- [Recorded data]
/-- A sequence's advance adds at most one return to the history. -/
theorem seqAfter_hist (a : Agent) (s : State) :
    (seqAfter a s).hist = s.hist ∨ ∃ b r, (seqAfter a s).hist = s.hist ++ [.ret b r] := by
  obtain h | ⟨k, r, _, hr, h⟩ | ⟨_, _, h, _⟩ | ⟨_, _, h⟩ | ⟨_, _, h, _⟩ | ⟨_, h⟩ := seqAfter_cases a s <;> rw [h]
  · exact .inl rfl
  · rw [readerAfter_eq hr]
    split
    · exact .inr ⟨_, _, rfl⟩
    · exact .inl rfl
  · exact .inl rfl
  · exact .inr ⟨_, _, rfl⟩
  · exact .inl rfl
  · exact .inl rfl

/-! ### What a bus transaction leaves alone -/

theorem BusEffect.params_eq {i : Instr} (e : BusEffect i s t) : t.params = s.params := by
  cases e with
  | refused _ _ eq => rw [eq]; rfl
  | read _ _ _ _ eq => rw [eq]
  | write _ _ _ _ eq => rw [eq]; cases i <;> rfl
theorem BusEffect.cnt_eq {i : Instr} (e : BusEffect i s t) : t.cnt = s.cnt := by
  cases e with
  | refused _ _ eq => rw [eq]; rfl
  | read _ _ _ _ eq => rw [eq]
  | write _ _ _ _ eq => rw [eq]; cases i <;> rfl
theorem BusEffect.readers_eq {i : Instr} (e : BusEffect i s t) : t.readers = s.readers := by
  cases e with
  | refused _ _ eq => rw [eq]; rfl
  | read _ _ _ _ eq => rw [eq]
  | write _ _ _ _ eq => rw [eq]; cases i <;> rfl
theorem BusEffect.event_eq {i : Instr} (e : BusEffect i s t) : t.event = s.event := by
  cases e with
  | refused _ _ eq => rw [eq]; rfl
  | read _ _ _ _ eq => rw [eq]
  | write _ _ _ _ eq => rw [eq]; cases i <;> rfl
theorem BusEffect.irqh_eq {i : Instr} (e : BusEffect i s t) : t.irqh = s.irqh := by
  cases e with
  | refused _ _ eq => rw [eq]; rfl
  | read _ _ _ _ eq => rw [eq]
  | write _ _ _ _ eq => rw [eq]; cases i <;> rfl
theorem BusEffect.rst_eq {i : Instr} (e : BusEffect i s t) : t.rst = s.rst := by
  cases e with
  | refused _ _ eq => rw [eq]; rfl
  | read _ _ _ _ eq => rw [eq]
  | write _ _ _ _ eq => rw [eq]; cases i <;> rfl
theorem BusEffect.mapped_eq {i : Instr} (e : BusEffect i s t) : t.mapped = s.mapped := by
  cases e with
  | refused _ _ eq => rw [eq]; rfl
  | read _ _ _ _ eq => rw [eq]
  | write _ _ _ _ eq => rw [eq]; cases i <;> rfl
theorem BusEffect.handler_eq {i : Instr} (e : BusEffect i s t) : t.handler = s.handler := by
  cases e with
  | refused _ _ eq => rw [eq]; rfl
  | read _ _ _ _ eq => rw [eq]
  | write _ _ _ _ eq => rw [eq]; cases i <;> rfl
theorem BusEffect.regCe_eq {i : Instr} (e : BusEffect i s t) : t.regCe = s.regCe := by
  cases e with
  | refused _ _ eq => rw [eq]; rfl
  | read _ _ _ _ eq => rw [eq]
  | write _ _ _ _ eq => rw [eq]; cases i <;> rfl
theorem BusEffect.regCs_eq {i : Instr} (e : BusEffect i s t) : t.regCs = s.regCs := by
  cases e with
  | refused _ _ eq => rw [eq]; rfl
  | read _ _ _ _ eq => rw [eq]
  | write _ _ _ _ eq => rw [eq]; cases i <;> rfl
theorem BusEffect.irqReq_eq {i : Instr} (e : BusEffect i s t) : t.irqReq = s.irqReq := by
  cases e with
  | refused _ _ eq => rw [eq]; rfl
  | read _ _ _ _ eq => rw [eq]
  | write _ _ _ _ eq => rw [eq]; cases i <;> rfl
theorem BusEffect.faults_eq {i : Instr} (e : BusEffect i s t) : t.faults = s.faults := by
  cases e with
  | refused _ _ eq => rw [eq]; rfl
  | read _ _ _ _ eq => rw [eq]
  | write _ _ _ _ eq => rw [eq]; cases i <;> rfl
theorem BusEffect.boot_eq {i : Instr} (e : BusEffect i s t) : t.boot = s.boot := by
  cases e with
  | refused _ _ eq => rw [eq]; rfl
  | read _ _ _ _ eq => rw [eq]
  | write _ _ _ _ eq => rw [eq]; cases i <;> rfl
theorem BusEffect.issuer_eq {i : Instr} (e : BusEffect i s t) : t.issuer = s.issuer := by
  cases e with
  | refused _ _ eq => rw [eq]; rfl
  | read _ _ _ _ eq => rw [eq]
  | write _ _ _ _ eq => rw [eq]; cases i <;> rfl
theorem BusEffect.master_eq {i : Instr} (e : BusEffect i s t) : t.master = s.master := by
  cases e with
  | refused _ _ eq => rw [eq]; rfl
  | read _ _ _ _ eq => rw [eq]
  | write _ _ _ _ eq => rw [eq]; cases i <;> rfl
theorem BusEffect.script_eq {i : Instr} (e : BusEffect i s t) : t.script = s.script := by
  cases e with
  | refused _ _ eq => rw [eq]; rfl
  | read _ _ _ _ eq => rw [eq]
  | write _ _ _ _ eq => rw [eq]; cases i <;> rfl
theorem BusEffect.draws_eq {i : Instr} (e : BusEffect i s t) : t.draws = s.draws := by
  cases e with
  | refused _ _ eq => rw [eq]; rfl
  | read _ _ _ _ eq => rw [eq]
  | write _ _ _ _ eq => rw [eq]; cases i <;> rfl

- [About this exercise] Would you output all of the material exactly as it reads?

- [Solution to the exercise]
/-- A sequence's advance adds at most one return to the history. -/
theorem seqAfter_hist (a : Agent) (s : State) :
    (seqAfter a s).hist = s.hist ∨ ∃ b r, (seqAfter a s).hist = s.hist ++ [.ret b r] := by
  obtain h | ⟨k, r, _, hr, h⟩ | ⟨_, _, h, _⟩ | ⟨_, _, h⟩ | ⟨_, _, h, _⟩ | ⟨_, h⟩ := seqAfter_cases a s <;> rw [h]
  · exact .inl rfl
  · rw [readerAfter_eq hr]
    split
    · exact .inr ⟨_, _, rfl⟩
    · exact .inl rfl
  · exact .inl rfl
  · exact .inr ⟨_, _, rfl⟩
  · exact .inl rfl
  · exact .inl rfl

/-! ### What a bus transaction leaves alone -/

theorem BusEffect.params_eq {i : Instr} (e : BusEffect i s t) : t.params = s.params := by
  cases e with
  | refused _ _ eq => rw [eq]; rfl
  | read _ _ _ _ eq => rw [eq]
  | write _ _ _ _ eq => rw [eq]; cases i <;> rfl
theorem BusEffect.cnt_eq {i : Instr} (e : BusEffect i s t) : t.cnt = s.cnt := by
  cases e with
  | refused _ _ eq => rw [eq]; rfl
  | read _ _ _ _ eq => rw [eq]
  | write _ _ _ _ eq => rw [eq]; cases i <;> rfl
theorem BusEffect.readers_eq {i : Instr} (e : BusEffect i s t) : t.readers = s.readers := by
  cases e with
  | refused _ _ eq => rw [eq]; rfl
  | read _ _ _ _ eq => rw [eq]
  | write _ _ _ _ eq => rw [eq]; cases i <;> rfl
theorem BusEffect.event_eq {i : Instr} (e : BusEffect i s t) : t.event = s.event := by
  cases e with
  | refused _ _ eq => rw [eq]; rfl
  | read _ _ _ _ eq => rw [eq]
  | write _ _ _ _ eq => rw [eq]; cases i <;> rfl
theorem BusEffect.irqh_eq {i : Instr} (e : BusEffect i s t) : t.irqh = s.irqh := by
  cases e with
  | refused _ _ eq => rw [eq]; rfl
  | read _ _ _ _ eq => rw [eq]
  | write _ _ _ _ eq => rw [eq]; cases i <;> rfl
theorem BusEffect.rst_eq {i : Instr} (e : BusEffect i s t) : t.rst = s.rst := by
  cases e with
  | refused _ _ eq => rw [eq]; rfl
  | read _ _ _ _ eq => rw [eq]
  | write _ _ _ _ eq => rw [eq]; cases i <;> rfl
theorem BusEffect.mapped_eq {i : Instr} (e : BusEffect i s t) : t.mapped = s.mapped := by
  cases e with
  | refused _ _ eq => rw [eq]; rfl
  | read _ _ _ _ eq => rw [eq]
  | write _ _ _ _ eq => rw [eq]; cases i <;> rfl
theorem BusEffect.handler_eq {i : Instr} (e : BusEffect i s t) : t.handler = s.handler := by
  cases e with
  | refused _ _ eq => rw [eq]; rfl
  | read _ _ _ _ eq => rw [eq]
  | write _ _ _ _ eq => rw [eq]; cases i <;> rfl
theorem BusEffect.regCe_eq {i : Instr} (e : BusEffect i s t) : t.regCe = s.regCe := by
  cases e with
  | refused _ _ eq => rw [eq]; rfl
  | read _ _ _ _ eq => rw [eq]
  | write _ _ _ _ eq => rw [eq]; cases i <;> rfl
theorem BusEffect.regCs_eq {i : Instr} (e : BusEffect i s t) : t.regCs = s.regCs := by
  cases e with
  | refused _ _ eq => rw [eq]; rfl
  | read _ _ _ _ eq => rw [eq]
  | write _ _ _ _ eq => rw [eq]; cases i <;> rfl
theorem BusEffect.irqReq_eq {i : Instr} (e : BusEffect i s t) : t.irqReq = s.irqReq := by
  cases e with
  | refused _ _ eq => rw [eq]; rfl
  | read _ _ _ _ eq => rw [eq]
  | write _ _ _ _ eq => rw [eq]; cases i <;> rfl
theorem BusEffect.faults_eq {i : Instr} (e : BusEffect i s t) : t.faults = s.faults := by
  cases e with
  | refused _ _ eq => rw [eq]; rfl
  | read _ _ _ _ eq => rw [eq]
  | write _ _ _ _ eq => rw [eq]; cases i <;> rfl
theorem BusEffect.boot_eq {i : Instr} (e : BusEffect i s t) : t.boot = s.boot := by
  cases e with
  | refused _ _ eq => rw [eq]; rfl
  | read _ _ _ _ eq => rw [eq]
  | write _ _ _ _ eq => rw [eq]; cases i <;> rfl
theorem BusEffect.issuer_eq {i : Instr} (e : BusEffect i s t) : t.issuer = s.issuer := by
  cases e with
  | refused _ _ eq => rw [eq]; rfl
  | read _ _ _ _ eq => rw [eq]
  | write _ _ _ _ eq => rw [eq]; cases i <;> rfl
theorem BusEffect.master_eq {i : Instr} (e : BusEffect i s t) : t.master = s.master := by
  cases e with
  | refused _ _ eq => rw [eq]; rfl
  | read _ _ _ _ eq => rw [eq]
  | write _ _ _ _ eq => rw [eq]; cases i <;> rfl
theorem BusEffect.script_eq {i : Instr} (e : BusEffect i s t) : t.script = s.script := by
  cases e with
  | refused _ _ eq => rw [eq]; rfl
  | read _ _ _ _ eq => rw [eq]
  | write _ _ _ _ eq => rw [eq]; cases i <;> rfl
theorem BusEffect.draws_eq {i : Instr} (e : BusEffect i s t) : t.draws = s.draws := by
  cases e with
  | refused _ _ eq => rw [eq]; rfl
  | read _ _ _ _ eq => rw [eq]
  | write _ _ _ _ eq => rw [eq]; cases i <;> rfl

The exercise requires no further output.